The present data showed increasing sero-positivity with advancing age in dromedary calves. It has been reported that the prevalence of MERS-CoV antibodies is significantly higher in dromedary adults than in calves.[4,5,9,10,11,12] In this study, we further demonstrated that the seroprevalence in dromedary calves increased gradually as their ages increased, with a sero-positivity of almost 100% in adult dromedaries. This is in line with the observation that MERS-CoV infections occur almost exclusively in dromedary calves after their maternal antibodies have disappeared. In fact, we have tested samples from the nose, trachea, tonsil, lung, uterus, and placenta of more than 100 adult female dromedaries dispatched to our veterinary laboratory for necropsy, and all have shown negative results (unpublished data).
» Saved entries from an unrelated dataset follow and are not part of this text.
/-! ### bumpFree -/

@[simp] theorem bumpFree_agenda (s : State) : (bumpFree s).agenda = s.agenda := rfl
@[simp] theorem bumpFree_moveCount (s : State) : (bumpFree s).moveCount = s.moveCount := rfl
@[simp] theorem bumpFree_focus (s : State) : (bumpFree s).focus = s.focus := rfl
@[simp] theorem bumpFree_seq (s : State) : (bumpFree s).seq = s.seq := rfl
@[simp] theorem bumpFree_clock (s : State) : (bumpFree s).clock = s.clock := rfl
@[simp] theorem bumpFree_mem (s : State) : (bumpFree s).mem = s.mem := rfl
@[simp] theorem bumpFree_pools (s : State) : (bumpFree s).pools = s.pools := rfl
@[simp] theorem bumpFree_boot (s : State) : (bumpFree s).boot = s.boot := rfl
@[simp] theorem bumpFree_dies (s : State) : (bumpFree s).dies = s.dies := rfl
@[simp] theorem bumpFree_cores (s : State) : (bumpFree s).cores = s.cores := rfl
@[simp] theorem bumpFree_slots (s : State) : (bumpFree s).slots = s.slots := rfl
@[simp] theorem bumpFree_groups (s : State) : (bumpFree s).groups = s.groups := rfl
@[simp] theorem bumpFree_warps (s : State) : (bumpFree s).warps = s.warps := rfl
@[simp] theorem bumpFree_threads (s : State) : (bumpFree s).threads = s.threads := rfl
@[simp] theorem bumpFree_ops (s : State) : (bumpFree s).ops = s.ops := rfl
@[simp] theorem bumpFree_banks (s : State) : (bumpFree s).banks = s.banks := rfl
@[simp] theorem bumpFree_watches (s : State) : (bumpFree s).watches = s.watches := rfl
@[simp] theorem bumpFree_homeWatches (s : State) : (bumpFree s).homeWatches = s.homeWatches := rfl
@[simp] theorem bumpFree_engs (s : State) : (bumpFree s).engs = s.engs := rfl
@[simp] theorem bumpFree_packets (s : State) : (bumpFree s).packets = s.packets := rfl
@[simp] theorem bumpFree_endNotes (s : State) : (bumpFree s).endNotes = s.endNotes := rfl
@[simp] theorem bumpFree_contexts (s : State) : (bumpFree s).contexts = s.contexts := rfl
@[simp] theorem bumpFree_tenants (s : State) : (bumpFree s).tenants = s.tenants := rfl
@[simp] theorem bumpFree_queues (s : State) : (bumpFree s).queues = s.queues := rfl
@[simp] theorem bumpFree_gangs (s : State) : (bumpFree s).gangs = s.gangs := rfl
@[simp] theorem bumpFree_latbnd (s : State) : (bumpFree s).latbnd = s.latbnd := rfl
@[simp] theorem bumpFree_rotation (s : State) : (bumpFree s).rotation = s.rotation := rfl
@[simp] theorem bumpFree_nextPoll (s : State) : (bumpFree s).nextPoll = s.nextPoll := rfl
@[simp] theorem bumpFree_requests (s : State) : (bumpFree s).requests = s.requests := rfl
@[simp] theorem bumpFree_lastC0 (s : State) : (bumpFree s).lastC0 = s.lastC0 := rfl
@[simp] theorem bumpFree_dramBanks (s : State) : (bumpFree s).dramBanks = s.dramBanks := rfl
@[simp] theorem bumpFree_phases (s : State) : (bumpFree s).phases = s.phases := rfl
@[simp] theorem bumpFree_misses (s : State) : (bumpFree s).misses = s.misses := rfl
@[simp] theorem bumpFree_ports (s : State) : (bumpFree s).ports = s.ports := rfl
@[simp] theorem bumpFree_regions (s : State) : (bumpFree s).regions = s.regions := rfl
@[simp] theorem bumpFree_route (s : State) : (bumpFree s).route = s.route := rfl
@[simp] theorem bumpFree_linkFail (s : State) : (bumpFree s).linkFail = s.linkFail := rfl
@[simp] theorem bumpFree_arrivals (s : State) : (bumpFree s).arrivals = s.arrivals := rfl
@[simp] theorem bumpFree_idleCredit (s : State) : (bumpFree s).idleCredit = s.idleCredit := rfl
@[simp] theorem bumpFree_farPorts (s : State) : (bumpFree s).farPorts = s.farPorts := rfl
@[simp] theorem bumpFree_hostReads (s : State) : (bumpFree s).hostReads = s.hostReads := rfl
@[simp] theorem bumpFree_hostWrites (s : State) : (bumpFree s).hostWrites = s.hostWrites := rfl
@[simp] theorem bumpFree_linkDown (s : State) : (bumpFree s).linkDown = s.linkDown := rfl
@[simp] theorem bumpFree_msix (s : State) : (bumpFree s).msix = s.msix := rfl
@[simp] theorem bumpFree_notes (s : State) : (bumpFree s).notes = s.notes := rfl
@[simp] theorem bumpFree_sent (s : State) : (bumpFree s).sent = s.sent := rfl

/-! ### setBank -/

@[simp] theorem setBank_agenda (s : State) (k : Fin 16) (p : Fin 64) (b : Nat) (x : Bank) : (setBank s k p b x).agenda = s.agenda := rfl
@[simp] theorem setBank_moveCount (s : State) (k : Fin 16) (p : Fin 64) (b : Nat) (x : Bank) : (setBank s k p b x).moveCount = s.moveCount := rfl
@[simp] theorem setBank_freeCount (s : State) (k : Fin 16) (p : Fin 64) (b : Nat) (x : Bank) : (setBank s k p b x).freeCount = s.freeCount := rfl
@[simp] theorem setBank_focus (s : State) (k : Fin 16) (p : Fin 64) (b : Nat) (x : Bank) : (setBank s k p b x).focus = s.focus := rfl
@[simp] theorem setBank_seq (s : State) (k : Fin 16) (p : Fin 64) (b : Nat) (x : Bank) : (setBank s k p b x).seq = s.seq := rfl
@[simp] theorem setBank_clock (s : State) (k : Fin 16) (p : Fin 64) (b : Nat) (x : Bank) : (setBank s k p b x).clock = s.clock := rfl
@[simp] theorem setBank_mem (s : State) (k : Fin 16) (p : Fin 64) (b : Nat) (x : Bank) : (setBank s k p b x).mem = s.mem := rfl
@[simp] theorem setBank_pools (s : State) (k : Fin 16) (p : Fin 64) (b : Nat) (x : Bank) : (setBank s k p b x).pools = s.pools := rfl
@[simp] theorem setBank_boot (s : State) (k : Fin 16) (p : Fin 64) (b : Nat) (x : Bank) : (setBank s k p b x).boot = s.boot := rfl
@[simp] theorem setBank_dies (s : State) (k : Fin 16) (p : Fin 64) (b : Nat) (x : Bank) : (setBank s k p b x).dies = s.dies := rfl
@[simp] theorem setBank_cores (s : State) (k : Fin 16) (p : Fin 64) (b : Nat) (x : Bank) : (setBank s k p b x).cores = s.cores := rfl
@[simp] theorem setBank_slots (s : State) (k : Fin 16) (p : Fin 64) (b : Nat) (x : Bank) : (setBank s k p b x).slots = s.slots := rfl
@[simp] theorem setBank_groups (s : State) (k : Fin 16) (p : Fin 64) (b : Nat) (x : Bank) : (setBank s k p b x).groups = s.groups := rfl
@[simp] theorem setBank_warps (s : State) (k : Fin 16) (p : Fin 64) (b : Nat) (x : Bank) : (setBank s k p b x).warps = s.warps := rfl
@[simp] theorem setBank_threads (s : State) (k : Fin 16) (p : Fin 64) (b : Nat) (x : Bank) : (setBank s k p b x).threads = s.threads := rfl
@[simp] theorem setBank_ops (s : State) (k : Fin 16) (p : Fin 64) (b : Nat) (x : Bank) : (setBank s k p b x).ops = s.ops := rfl
@[simp] theorem setBank_banks (s : State) (k : Fin 16) (p : Fin 64) (b : Nat) (x : Bank) : (setBank s k p b x).banks = s.banks := rfl
@[simp] theorem setBank_watches (s : State) (k : Fin 16) (p : Fin 64) (b : Nat) (x : Bank) : (setBank s k p b x).watches = s.watches := rfl
@[simp] theorem setBank_homeWatches (s : State) (k : Fin 16) (p : Fin 64) (b : Nat) (x : Bank) : (setBank s k p b x).homeWatches = s.homeWatches := rfl
@[simp] theorem setBank_engs (s : State) (k : Fin 16) (p : Fin 64) (b : Nat) (x : Bank) : (setBank s k p b x).engs = s.engs := rfl
@[simp] theorem setBank_packets (s : State) (k : Fin 16) (p : Fin 64) (b : Nat) (x : Bank) : (setBank s k p b x).packets = s.packets := rfl
@[simp] theorem setBank_endNotes (s : State) (k : Fin 16) (p : Fin 64) (b : Nat) (x : Bank) : (setBank s k p b x).endNotes = s.endNotes := rfl
@[simp] theorem setBank_contexts (s : State) (k : Fin 16) (p : Fin 64) (b : Nat) (x : Bank) : (setBank s k p b x).contexts = s.contexts := rfl
@[simp] theorem setBank_tenants (s : State) (k : Fin 16) (p : Fin 64) (b : Nat) (x : Bank) : (setBank s k p b x).tenants = s.tenants := rfl
@[simp] theorem setBank_queues (s : State) (k : Fin 16) (p : Fin 64) (b : Nat) (x : Bank) : (setBank s k p b x).queues = s.queues := rfl
@[simp] theorem setBank_gangs (s : State) (k : Fin 16) (p : Fin 64) (b : Nat) (x : Bank) : (setBank s k p b x).gangs = s.gangs := rfl
@[simp] theorem setBank_latbnd (s : State) (k : Fin 16) (p : Fin 64) (b : Nat) (x : Bank) : (setBank s k p b x).latbnd = s.latbnd := rfl
@[simp] theorem setBank_rotation (s : State) (k : Fin 16) (p : Fin 64) (b : Nat) (x : Bank) : (setBank s k p b x).rotation = s.rotation := rfl
@[simp] theorem setBank_nextPoll (s : State) (k : Fin 16) (p : Fin 64) (b : Nat) (x : Bank) : (setBank s k p b x).nextPoll = s.nextPoll := rfl
@[simp] theorem setBank_requests (s : State) (k : Fin 16) (p : Fin 64) (b : Nat) (x : Bank) : (setBank s k p b x).requests = s.requests := rfl
@[simp] theorem setBank_arrivals (s : State) (k : Fin 16) (p : Fin 64) (b : Nat) (x : Bank) : (setBank s k p b x).arrivals = s.arrivals := rfl
@[simp] theorem setBank_lastC0 (s : State) (k : Fin 16) (p : Fin 64) (b : Nat) (x : Bank) : (setBank s k p b x).lastC0 = s.lastC0 := rfl
@[simp] theorem setBank_idleCredit (s : State) (k : Fin 16) (p : Fin 64) (b : Nat) (x : Bank) : (setBank s k p b x).idleCredit = s.idleCredit := rfl
@[simp] theorem setBank_phases (s : State) (k : Fin 16) (p : Fin 64) (b : Nat) (x : Bank) : (setBank s k p b x).phases = s.phases := rfl
@[simp] theorem setBank_misses (s : State) (k : Fin 16) (p : Fin 64) (b : Nat) (x : Bank) : (setBank s k p b x).misses = s.misses := rfl
@[simp] theorem setBank_hostReads (s : State) (k : Fin 16) (p : Fin 64) (b : Nat) (x : Bank) : (setBank s k p b x).hostReads = s.hostReads := rfl
@[simp] theorem setBank_hostWrites (s : State) (k : Fin 16) (p : Fin 64) (b : Nat) (x : Bank) : (setBank s k p b x).hostWrites = s.hostWrites := rfl
@[simp] theorem setBank_ports (s : State) (k : Fin 16) (p : Fin 64) (b : Nat) (x : Bank) : (setBank s k p b x).ports = s.ports := rfl
@[simp] theorem setBank_farPorts (s : State) (k : Fin 16) (p : Fin 64) (b : Nat) (x : Bank) : (setBank s k p b x).farPorts = s.farPorts := rfl
@[simp] theorem setBank_regions (s : State) (k : Fin 16) (p : Fin 64) (b : Nat) (x : Bank) : (setBank s k p b x).regions = s.regions := rfl
@[simp] theorem setBank_route (s : State) (k : Fin 16) (p : Fin 64) (b : Nat) (x : Bank) : (setBank s k p b x).route = s.route := rfl
@[simp] theorem setBank_linkFail (s : State) (k : Fin 16) (p : Fin 64) (b : Nat) (x : Bank) : (setBank s k p b x).linkFail = s.linkFail := rfl
@[simp] theorem setBank_linkDown (s : State) (k : Fin 16) (p : Fin 64) (b : Nat) (x : Bank) : (setBank s k p b x).linkDown = s.linkDown := rfl
@[simp] theorem setBank_msix (s : State) (k : Fin 16) (p : Fin 64) (b : Nat) (x : Bank) : (setBank s k p b x).msix = s.msix := rfl
@[simp] theorem setBank_notes (s : State) (k : Fin 16) (p : Fin 64) (b : Nat) (x : Bank) : (setBank s k p b x).notes = s.notes := rfl
@[simp] theorem setBank_sent (s : State) (k : Fin 16) (p : Fin 64) (b : Nat) (x : Bank) : (setBank s k p b x).sent = s.sent := rfl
The high specificity of the N protein ELISA is confirmed in this field study. Recently, we reported the development of a monoclonal antibody-based capture ELISA for MERS-CoV N protein and evaluated its specificity using nasopharyngeal specimens from patients with various common respiratory virus infections, including the four human CoVs, and its sensitivity using simulated nasopharyngeal specimens.[30] We argue that the ELISA may be used in animal field studies. In the present study, results of the N protein ELISA showed a concordance with those obtained from nucleic acid detection using dromedary nasal samples, indicating that the ELISA was highly specific. It is notable that there is one amino acid difference (L178V) between the N protein sequence of the MERS-CoV isolate of the present study and the original MERS-CoV isolate we used to generate the monoclonal antibodies for the N protein ELISA. This N protein ELISA would probably be useful in laboratories in the Middle East and North Africa, where resources and expertise may be limited. Further refinements of the test and the development of a rapid antigen detection kit for rapid diagnoses are warranted.